We have finally arrived at one of the most powerful analysis tools in SQL: the grouping of data that is done using the GROUP BY statement. The most useful application of this statement is to find the distribution of categorical variables. This is done using the GROUP BY statement in conjunction with aggregation functions like – COUNT, SUM, AVG, etc.

Let's try to understand this better by taking a statement of the problem. The retail store wants to find the number of customers corresponding to the industries to which it belongs:

20-groupby1-6562280

We observe that the count of clients belonging to the different industries is more or less the same. Then, Let's go ahead and find the sum of the expenses of the clients grouped by the industry to which they belong:

21-groupby2-8094823

We can see that the maximum amount of money spent is by customers belonging to the Manufacturing industry. This seems a bit easy, truth? Let's step forward and make it more complicated.

Now, the retailer wants to find the industries whose Total amount is greater than 2500. To solve this problem, we will regroup the data by industry and then use the HAVING clause.

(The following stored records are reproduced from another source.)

-- ==== Sys2Proof/Machine/Rows.lean ====
section
/-! DEFINITION. The opcode rows of rule R150 as data: which opcode each constructor has, which operand bytes follow it,
how its operand size is found (rule R124) and which prefixes it takes. The well-formedness check, the decoder and the
encoder all read these rows. -/

namespace Sys2Proof

/-- The opcode bytes that select a row, after all prefixes. A `+r` row is its opcode with the low three bits zero. -/
inductive Opcode where
  /-- One byte. -/
  | one (b : Nat)
  /-- One byte and the `reg` field of ModRM. -/
  | grp (b digit : Nat)
  /-- 0F and one byte. -/
  | two (b : Nat)
  /-- 0F, one byte and the `reg` field of ModRM. -/
  | twoGrp (b digit : Nat)
deriving DecidableEq, Repr

/-- What follows the opcode (rules R126, R132). -/
inductive Form where
  | none
  /-- ModRM: an 8-bit r/m and an 8-bit register. -/
  | rmReg8
  /-- ModRM: an r/m and a register. -/
  | rmReg
  /-- ModRM: an r/m and a segment register that is read. -/
  | rmSreg
  /-- ModRM: an r/m and a segment register that is loaded. -/
  | sregRm
  /-- ModRM and `ib`, 8-bit operands. -/
  | rm8Imm8
  /-- ModRM and `iz`. -/
  | rmImmZ
  /-- ModRM and `ib`, sign-extended. -/
  | rmImm8
  /-- ModRM: an r/m alone. -/
  | rmOnly
  /-- ModRM: a memory operand alone. -/
  | memOnly
  /-- A register in the opcode. -/
  | regOnly
  /-- An 8-bit register in the opcode and `ib`. -/
  | reg8Imm8
  /-- A register in the opcode and `iv`. -/
  | regImmV
  /-- `ib` or `cb`. -/
  | imm8
  /-- `iz` or `cz`. -/
  | immZ
  /-- ModRM whose `rm` is a register whatever `mod` is. -/
  | crReg
deriving DecidableEq, Repr

/-- How the operand size of a row is found (rule R124). -/
inductive OszClass where
  /-- Byte forms: 8. -/
  | byte
  /-- The table of rule R124. -/
  | std
  /-- PUSH r, POP r, PUSHF, POPF: 64 by default in mode Long, 16 with 66. -/
  | stack
  /-- JMP, Jcc, CALL, RET: 64 in mode Long, where 66 is refused. -/
  | branch
  /-- MOV Sreg, LTR, LLDT: 16. -/
  | fixed16
  /-- MOV CR3: 64 in mode Long, 32 otherwise. -/
  | cr
deriving DecidableEq, Repr

/-- A row of rule R150: its operand form, its operand-size class and the prefixes of its "Prefixes" column. -/
structure RowInfo where
  form : Form
  osz : OszClass
  p66 : Bool := false
  p67 : Bool := false
  pSeg : Bool := false
  pRep : Bool := false
deriving DecidableEq, Repr

/-- A row with a ModRM memory form: it takes 67 and a segment override. -/
def rowMem (form : Form) (osz : OszClass) (p66 : Bool) : RowInfo := { form, osz, p66, p67 := true, pSeg := true }

/-- The six base forms of an ALU instruction, `x+0` to `x+5` (rule R243). -/
def aluRow : Nat → Option RowInfo
  | 0 => some (rowMem .rmReg8 .byte false)
  | 1 => some (rowMem .rmReg .std true)
  | 2 => some (rowMem .rmReg8 .byte false)
  | 3 => some (rowMem .rmReg .std true)
  | 4 => some { form := .imm8, osz := .byte }
  | 5 => some { form := .immZ, osz := .std, p66 := true }
  | _ => none

/-- The ALU base opcodes are 8 times these numbers, which are also the group digits (rule R243). -/
def isAluDigit (n : Nat) : Bool := n = 0 || n = 1 || n = 4 || n = 5 || n = 6 || n = 7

HAVING clause is like WHERE clause but only to filter grouped data. Remember, will always come after the GROUP BY statement.

22-groupby-3-8445702

We have only 3 categories that satisfy the conditions: Aviation, Defending, Y Manufacturing. But to make it clearer, I will also add the ORDER BY keyword to make it more intuitive:

23-groupby4-4805299

Final notes

I'm so glad you made it this far. These are the building blocks of all data analysis queries in SQL. You can also do advanced queries using these basics. In this article, i used mysql 5.7 to set the examples.

I really hope these SQL queries help you in your day to day when you are analyzing complex data. Have any of their tips and tricks for analyzing data in SQL? Let me know in the comments!!

Subscribe to our Newsletter

We will not send you SPAM mail. We hate it as much as you.